Dataset entries:
· · · · ·

/-! `modScanner` changes `scanners` alone. -/

@[simp] theorem modScanner_pending (g : Nat) (f : Scanner → Scanner) : (s.modScanner g f).pending = s.pending := rfl
@[simp] theorem modScanner_resp (g : Nat) (f : Scanner → Scanner) : (s.modScanner g f).resp = s.resp := rfl
@[simp] theorem modScanner_answer (g : Nat) (f : Scanner → Scanner) : (s.modScanner g f).answer = s.answer := rfl
@[simp] theorem modScanner_out (g : Nat) (f : Scanner → Scanner) : (s.modScanner g f).out = s.out := rfl
@[simp] theorem modScanner_freeCount (g : Nat) (f : Scanner → Scanner) : (s.modScanner g f).freeCount = s.freeCount := rfl
@[simp] theorem modScanner_variant (g : Nat) (f : Scanner → Scanner) : (s.modScanner g f).variant = s.variant := rfl
@[simp] theorem modScanner_timebase (g : Nat) (f : Scanner → Scanner) : (s.modScanner g f).timebase = s.timebase := rfl
@[simp] theorem modScanner_od (g : Nat) (f : Scanner → Scanner) : (s.modScanner g f).od = s.od := rfl
@[simp] theorem modScanner_domains (g : Nat) (f : Scanner → Scanner) : (s.modScanner g f).domains = s.domains := rfl
@[simp] theorem modScanner_web (g : Nat) (f : Scanner → Scanner) : (s.modScanner g f).web = s.web := rfl
@[simp] theorem modScanner_tt (g : Nat) (f : Scanner → Scanner) : (s.modScanner g f).tt = s.tt := rfl
@[simp] theorem modScanner_slots (g : Nat) (f : Scanner → Scanner) : (s.modScanner g f).slots = s.slots := rfl
@[simp] theorem modScanner_stations (g : Nat) (f : Scanner → Scanner) : (s.modScanner g f).stations = s.stations := rfl
@[simp] theorem modScanner_record (g : Nat) (f : Scanner → Scanner) : (s.modScanner g f).record = s.record := rfl
@[simp] theorem modScanner_tones (g : Nat) (f : Scanner → Scanner) : (s.modScanner g f).tones = s.tones := rfl
@[simp] theorem modScanner_leading (g : Nat) (f : Scanner → Scanner) : (s.modScanner g f).leading = s.leading := rfl
@[simp] theorem modScanner_stitches (g : Nat) (f : Scanner → Scanner) : (s.modScanner g f).stitches = s.stitches := rfl
@[simp] theorem modScanner_lines (g : Nat) (f : Scanner → Scanner) : (s.modScanner g f).lines = s.lines := rfl
@[simp] theorem modScanner_played (g : Nat) (f : Scanner → Scanner) : (s.modScanner g f).played = s.played := rfl
@[simp] theorem modScanner_lanes (g : Nat) (f : Scanner → Scanner) : (s.modScanner g f).lanes = s.lanes := rfl
@[simp] theorem modScanner_laneResult (g : Nat) (f : Scanner → Scanner) : (s.modScanner g f).laneResult = s.laneResult := rfl
@[simp] theorem modScanner_laneCmd (g : Nat) (f : Scanner → Scanner) : (s.modScanner g f).laneCmd = s.laneCmd := rfl
@[simp] theorem modScanner_flips (g : Nat) (f : Scanner → Scanner) : (s.modScanner g f).flips = s.flips := rfl
@[simp] theorem modScanner_blends (g : Nat) (f : Scanner → Scanner) : (s.modScanner g f).blends = s.blends := rfl
@[simp] theorem modScanner_links (g : Nat) (f : Scanner → Scanner) : (s.modScanner g f).links = s.links := rfl
@[simp] theorem modScanner_chans (g : Nat) (f : Scanner → Scanner) : (s.modScanner g f).chans = s.chans := rfl
@[simp] theorem modScanner_latches (g : Nat) (f : Scanner → Scanner) : (s.modScanner g f).latches = s.latches := rfl
@[simp] theorem modScanner_compares (g : Nat) (f : Scanner → Scanner) : (s.modScanner g f).compares = s.compares := rfl
@[simp] theorem modScanner_axes (g : Nat) (f : Scanner → Scanner) : (s.modScanner g f).axes = s.axes := rfl
@[simp] theorem modScanner_transport (g : Nat) (f : Scanner → Scanner) : (s.modScanner g f).transport = s.transport := rfl
@[simp] theorem modScanner_slotsL (g : Nat) (f : Scanner → Scanner) : (s.modScanner g f).slotsL = s.slotsL := rfl
@[simp] theorem modScanner_conv0 (g : Nat) (f : Scanner → Scanner) : (s.modScanner g f).conv0 = s.conv0 := rfl
@[simp] theorem modScanner_conv1 (g : Nat) (f : Scanner → Scanner) : (s.modScanner g f).conv1 = s.conv1 := rfl
@[simp] theorem modScanner_dsInputs (g : Nat) (f : Scanner → Scanner) : (s.modScanner g f).dsInputs = s.dsInputs := rfl
@[simp] theorem modScanner_hv (g : Nat) (f : Scanner → Scanner) : (s.modScanner g f).hv = s.hv := rfl
@[simp] theorem modScanner_zones (g : Nat) (f : Scanner → Scanner) : (s.modScanner g f).zones = s.zones := rfl
@[simp] theorem modScanner_nip (g : Nat) (f : Scanner → Scanner) : (s.modScanner g f).nip = s.nip := rfl
@[simp] theorem modScanner_clocks (g : Nat) (f : Scanner → Scanner) : (s.modScanner g f).clocks = s.clocks := rfl
@[simp] theorem modScanner_dividers (g : Nat) (f : Scanner → Scanner) : (s.modScanner g f).dividers = s.dividers := rfl
@[simp] theorem modScanner_group (g : Nat) (f : Scanner → Scanner) : (s.modScanner g f).group = s.group := rfl
@[simp] theorem modScanner_haling (g : Nat) (f : Scanner → Scanner) : (s.modScanner g f).haling = s.haling := rfl
@[simp] theorem modScanner_power (g : Nat) (f : Scanner → Scanner) : (s.modScanner g f).power = s.power := rfl
@[simp] theorem modScanner_thermal (g : Nat) (f : Scanner → Scanner) : (s.modScanner g f).thermal = s.thermal := rfl
@[simp] theorem modScanner_thermalCeiling (g : Nat) (f : Scanner → Scanner) : (s.modScanner g f).thermalCeiling = s.thermalCeiling := rfl
@[simp] theorem modScanner_flash (g : Nat) (f : Scanner → Scanner) : (s.modScanner g f).flash = s.flash := rfl
@[simp] theorem modScanner_straps (g : Nat) (f : Scanner → Scanner) : (s.modScanner g f).straps = s.straps := rfl
@[simp] theorem modScanner_jtag (g : Nat) (f : Scanner → Scanner) : (s.modScanner g f).jtag = s.jtag := rfl
@[simp] theorem modScanner_intake (g : Nat) (f : Scanner → Scanner) : (s.modScanner g f).intake = s.intake := rfl
@[simp] theorem modScanner_store (g : Nat) (f : Scanner → Scanner) : (s.modScanner g f).store = s.store := rfl
@[simp] theorem modScanner_hazard (g : Nat) (f : Scanner → Scanner) : (s.modScanner g f).hazard = s.hazard := rfl
@[simp] theorem modScanner_sealed (g : Nat) (f : Scanner → Scanner) : (s.modScanner g f).sealed = s.sealed := rfl
@[simp] theorem modScanner_fuses (g : Nat) (f : Scanner → Scanner) : (s.modScanner g f).fuses = s.fuses := rfl
@[simp] theorem modScanner_faults (g : Nat) (f : Scanner → Scanner) : (s.modScanner g f).faults = s.faults := rfl
@[simp] theorem modScanner_dies (g : Nat) (f : Scanner → Scanner) : (s.modScanner g f).dies = s.dies := rfl
@[simp] theorem modScanner_inject (g : Nat) (f : Scanner → Scanner) : (s.modScanner g f).inject = s.inject := rfl
@[simp] theorem modScanner_nmt (g : Nat) (f : Scanner → Scanner) : (s.modScanner g f).nmt = s.nmt := rfl
@[simp] theorem modScanner_can (g : Nat) (f : Scanner → Scanner) : (s.modScanner g f).can = s.can := rfl
@[simp] theorem modScanner_usdo (g : Nat) (f : Scanner → Scanner) : (s.modScanner g f).usdo = s.usdo := rfl
@[simp] theorem modScanner_mirrors (g : Nat) (f : Scanner → Scanner) : (s.modScanner g f).mirrors = s.mirrors := rfl
@[simp] theorem modScanner_mirrorQueue (g : Nat) (f : Scanner → Scanner) : (s.modScanner g f).mirrorQueue = s.mirrorQueue := rfl
@[simp] theorem modScanner_trace (g : Nat) (f : Scanner → Scanner) : (s.modScanner g f).trace = s.trace := rfl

· · · · ·

(Brief) From the line holding "s.tones := rfl" to the line holding "s.latches := rfl", inclusive, restate each line above exactly as written.

(Exercise answer)
@[simp] theorem modScanner_tones (g : Nat) (f : Scanner → Scanner) : (s.modScanner g f).tones = s.tones := rfl
@[simp] theorem modScanner_leading (g : Nat) (f : Scanner → Scanner) : (s.modScanner g f).leading = s.leading := rfl
@[simp] theorem modScanner_stitches (g : Nat) (f : Scanner → Scanner) : (s.modScanner g f).stitches = s.stitches := rfl
@[simp] theorem modScanner_lines (g : Nat) (f : Scanner → Scanner) : (s.modScanner g f).lines = s.lines := rfl
@[simp] theorem modScanner_played (g : Nat) (f : Scanner → Scanner) : (s.modScanner g f).played = s.played := rfl
@[simp] theorem modScanner_lanes (g : Nat) (f : Scanner → Scanner) : (s.modScanner g f).lanes = s.lanes := rfl
@[simp] theorem modScanner_laneResult (g : Nat) (f : Scanner → Scanner) : (s.modScanner g f).laneResult = s.laneResult := rfl
@[simp] theorem modScanner_laneCmd (g : Nat) (f : Scanner → Scanner) : (s.modScanner g f).laneCmd = s.laneCmd := rfl
@[simp] theorem modScanner_flips (g : Nat) (f : Scanner → Scanner) : (s.modScanner g f).flips = s.flips := rfl
@[simp] theorem modScanner_blends (g : Nat) (f : Scanner → Scanner) : (s.modScanner g f).blends = s.blends := rfl
@[simp] theorem modScanner_links (g : Nat) (f : Scanner → Scanner) : (s.modScanner g f).links = s.links := rfl
@[simp] theorem modScanner_chans (g : Nat) (f : Scanner → Scanner) : (s.modScanner g f).chans = s.chans := rfl
@[simp] theorem modScanner_latches (g : Nat) (f : Scanner → Scanner) : (s.modScanner g f).latches = s.latches := rfl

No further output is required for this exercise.